Ich habe meine Ausbildung im Jahr 2011 abgeschlossen, dann wurde ich, wie viele andere, nicht übernommen. Ich war ein halbes Jahr arbeitslos. Als ich mich arbeitslos gemeldet habe, habe ich nur Angebote für Zeitarbeitsfirmen bekommen. Dann habe ich bei einer Leiharbeitsfirma angefangen. Drei Monate lang wurde ich nur gemobbt, bin gar nicht als Mensch wahrgenommen worden. Ich war nur der Leiharbeiter für sie, mehr nicht. Ich wurde wie eine Maschine behandelt. Deswegen habe ich es dort nur 3 Monate ausgehalten. Nach 3 Monaten habe ich ein Angebot von einer anderen Leiharbeitsfirma bekommen und wurde direkt übernommen. Seit einem Jahr arbeite ich in einem Betrieb in Remscheid. In meinem Betrieb arbeiten 2000 Menschen und davon sind 700 Leiharbeiter.

 

Seit knapp 2 Jahren arbeitest du in Leiharbeitsfirmen. Was sind deine bisherigen Erfahrungen gewesen?

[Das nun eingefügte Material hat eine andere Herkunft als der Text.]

-- ==== Sys2Proof/Machine/Resync.lean ====
section
/-! DEFINITION. Resync: the segments of a copy, the manifest, the frames that carry them, and the end of a copy (R354 to R359). -/

namespace Sys2Proof.Machine

/-! ### What the segments hold (R354). The encodings of kinds 2 to 4 and of LPM routes are the model's. -/

/-- The largest segment, 64 MiB. -/
def segMax : Nat := 67108864

/-- Registers outside the mirrored windows that go with the image store: which slot is live, and the epoch its tag follows from. -/
def storeRegs : List Nat := [F.IMG_STATUS.off, F.TIM_EPOCH.off, F.IMG_WALK_START.off, F.IMG_WALK_INTERVAL.off]

/-- A register of the configuration state that a copy carries: software writes it, in the PIR, TBL, QUE or DCK window. -/
def copiedReg (key : Nat) : Bool :=
  let off := key % 0x20000000
  storeRegs.contains off || tblConfig off ||
  (((0x8000000 ≤ off && off < 0x9100000) || (0xD000000 ≤ off && off < 0xE000000) || (0x11000000 ≤ off && off < 0x12000000)) &&
    match findReg off with
    | some h => h.desc.rw != 0 || h.desc.rwl != 0
    | none => false)

/-- The configuration items that differ from their reset value, by key: registers, then the hierarchy's parents (2^60), roots (2^61) and
the timed-action entries (2^62, three words each). -/
def Dev.configKeys (d : Dev) : List Nat :=
  (d.regs.filter fun r => copiedReg r.1).map (·.1) ++ d.que.parent.map (2 ^ 60 + ·.1) ++ d.que.roots.map (2 ^ 61 + ·.1) ++
  d.tim.entries.flatMap fun e => [2 ^ 62 + 4 * e.1, 2 ^ 62 + 4 * e.1 + 1, 2 ^ 62 + 4 * e.1 + 2]

/-- The code of an entry's state. -/
def taCode : TaState → Nat
  | .free => 0 | .armed => 1 | .done => 2 | .missed => 3

/-- The state of a code. -/
def taState (n : Nat) : TaState := if n = 1 then .armed else if n = 2 then .done else if n = 3 then .missed else .free

/-- The value of a configuration item. -/
def Dev.configGet (d : Dev) (k : Nat) : Nat :=
  if k < 2 ^ 60 then (d.reg k).toNat
  else if k < 2 ^ 61 then d.parent (k - 2 ^ 60)
  else if k < 2 ^ 62 then (match d.root (k - 2 ^ 61) with | some n => n + 1 | none => 0)
  else
    let e := d.entryAt ((k - 2 ^ 62) / 4)
    let j := (k - 2 ^ 62) % 4
    if j = 0 then e.span else if j = 1 then e.type + 16 * taCode e.state + 64 * e.cmdResult + 256 * e.result else e.operand.toNat

/-- A configuration item takes a value. -/
def Dev.configPut (d : Dev) (k v : Nat) : Dev :=
  if k < 2 ^ 60 then (if copiedReg k then d.setReg k (BitVec.ofNat 64 v) else d)
  else if k < 2 ^ 61 then d.setParent (k - 2 ^ 60) v
  else if k < 2 ^ 62 then
    { d with que := { d.que with roots := d.que.roots.set rootReset (k - 2 ^ 61) (if v = 0 then none else some (v - 1)) } }
  else
    let i := (k - 2 ^ 62) / 4 % 256
    let j := (k - 2 ^ 62) % 4
    let e := d.entryAt i
    d.setEntry i (if j = 0 then { e with span := v }
      else if j = 1 then { e with type := v % 16, state := taState (v / 16 % 4), cmdResult := v / 64 % 4, result := v / 256 % 4 }
      else { e with operand := BitVec.ofNat 64 v })

/-- The engine state as records of 32 bytes: 1 retire list, 2 placements, 3 seeds. -/
def Dev.engineRecords (d : Dev) : List Nat :=
  let rec8 (l : List Nat) : Nat := leNat (l.flatMap (leBytes 4))
  (d.tbl.retire.map fun x => rec8 [1, x.kind, x.first, x.count, x.release, x.release / 2 ^ 32, 0, 0]) ++
  (d.tbl.places.flatMap fun e => (e.2.filter fun x => x.pin.isNone || x.newBase != x.base || x.newCap != x.cap).map fun x => rec8 [2, e.1, x.kind, x.base, x.cap, x.newBase, x.newCap, 0]) ++
  (d.img.seeds.filterMap fun e => e.2.map fun x => rec8 [3, e.1, x.1, x.2, 0, 0, 0, 0])

/-- An engine record is taken: it takes the place of one for the same range or placement, so that a segment sent again adds nothing (R357). -/
def Dev.engineTake (d : Dev) (l : List Byte) : Dev :=
  let w (i : Nat) : Nat := leNat (bytesAt l (4 * i) 4)
  if w 0 = 1 then
    let x : Retired := { kind := w 1, first := w 2, count := w 3, release := w 4 + 2 ^ 32 * w 5 }
    { d with tbl := { d.tbl with
      retire := (d.tbl.retire.filter fun y => !(y.kind == x.kind && y.first == x.first && y.count == x.count)) ++ [x] } }
  else if w 0 = 2 then
    let x : Placed := { kind := w 2, base := w 3, cap := w 4, newBase := w 5, newCap := w 6 }
    { d with tbl := { d.tbl with places := d.tbl.places.upd (fun _ => []) (w 1) fun t =>
      (t.filter fun y => !(y.kind == x.kind && y.base == x.base && y.cap == x.cap)) ++ [x] } }
  else if w 0 = 3 then { d with img := { d.img with seeds := d.img.seeds.set (fun _ => none) (w 1) (some (w 2, w 3)) } }
  else d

Für mich haben Leiharbeitsfirmen einen einzigen Vorteil, falls man es so nennen kann. Wenn man bereit ist, unter den schlimmsten Bedingungen zu arbeiten, findet man schon einen Job. Nachteile sind: schlechte Bezahlung und- Arbeitsbedingungen. Du bist jederzeit ersetzbar, das heißt, dass du dir keine Fehler erlauben darfst, sonst bist du ganz schnell wieder arbeitslos. Das ist so krass, wo bleibt die Menschlichkeit? Es passiert ganz schnell, dass man einen Fehler macht. Man wird unfair behandelt und die Festangestellten verdienen für die gleiche Arbeit das Doppelte. Jetzt frage ich mich, wo die Gerechtigkeit in Deutschland ist? Sie beuten dich doppelt und dreifach aus. Es gibt so viele Sachen, wo du über den Tisch gezogen wirst. Du musst sogar deine Gehaltsabrechnung genau kontrollieren, es kommt nicht selten vor, dass man sonst abgezogen wird. Ich komme aus einer Arbeiterfamilie. Meine Mutter ist Hausfrau. Mein Vater hat auch lange Zeit als Lagerist gearbeitet. Obwohl er Bandscheibenvorfall bekam, musste er weiter arbeiteten. 6 Kinder werden schließlich nicht von alleine satt. Mein Vater ist momentan im Wachkoma, weil er vor einem Jahr einen Herzinfarkt hatte. Ich denke, durch den Stress auf der Arbeit und die Verpflichtungen zu Hause wurde es zu viel. Nur so kann ich mir den Herzinfarkt erklären.

 

Was ist der Ausweg für dich?

Um Ungerechtigkeit zu vermeiden, sehe ich den Ausweg darin, Zeit- und Leiharbeitsfirmen   abzuschaffen. Aber ich weiß auch genau, dass sie so schnell nicht abgeschafft werden. In der Zwischenzeit verdienen sich die Firmen eine goldene Nase, in dem sie Menschen leiden lassen. Ich bin auch bei der Gewerkschaft organisiert, meiner Meinung nach besteht der einzige Ausweg darin, dass es eine Gewerkschaft gibt, die sich für Leiharbeiter einsetzt. Wir können und müssen auch streiken, damit die Firmen sehen, dass wir nicht zufrieden sind. Alle Leiharbeiter sind unzufrieden, weil es an sicheren Arbeitsbedingungen und Zusammenhalt unter uns fehlt.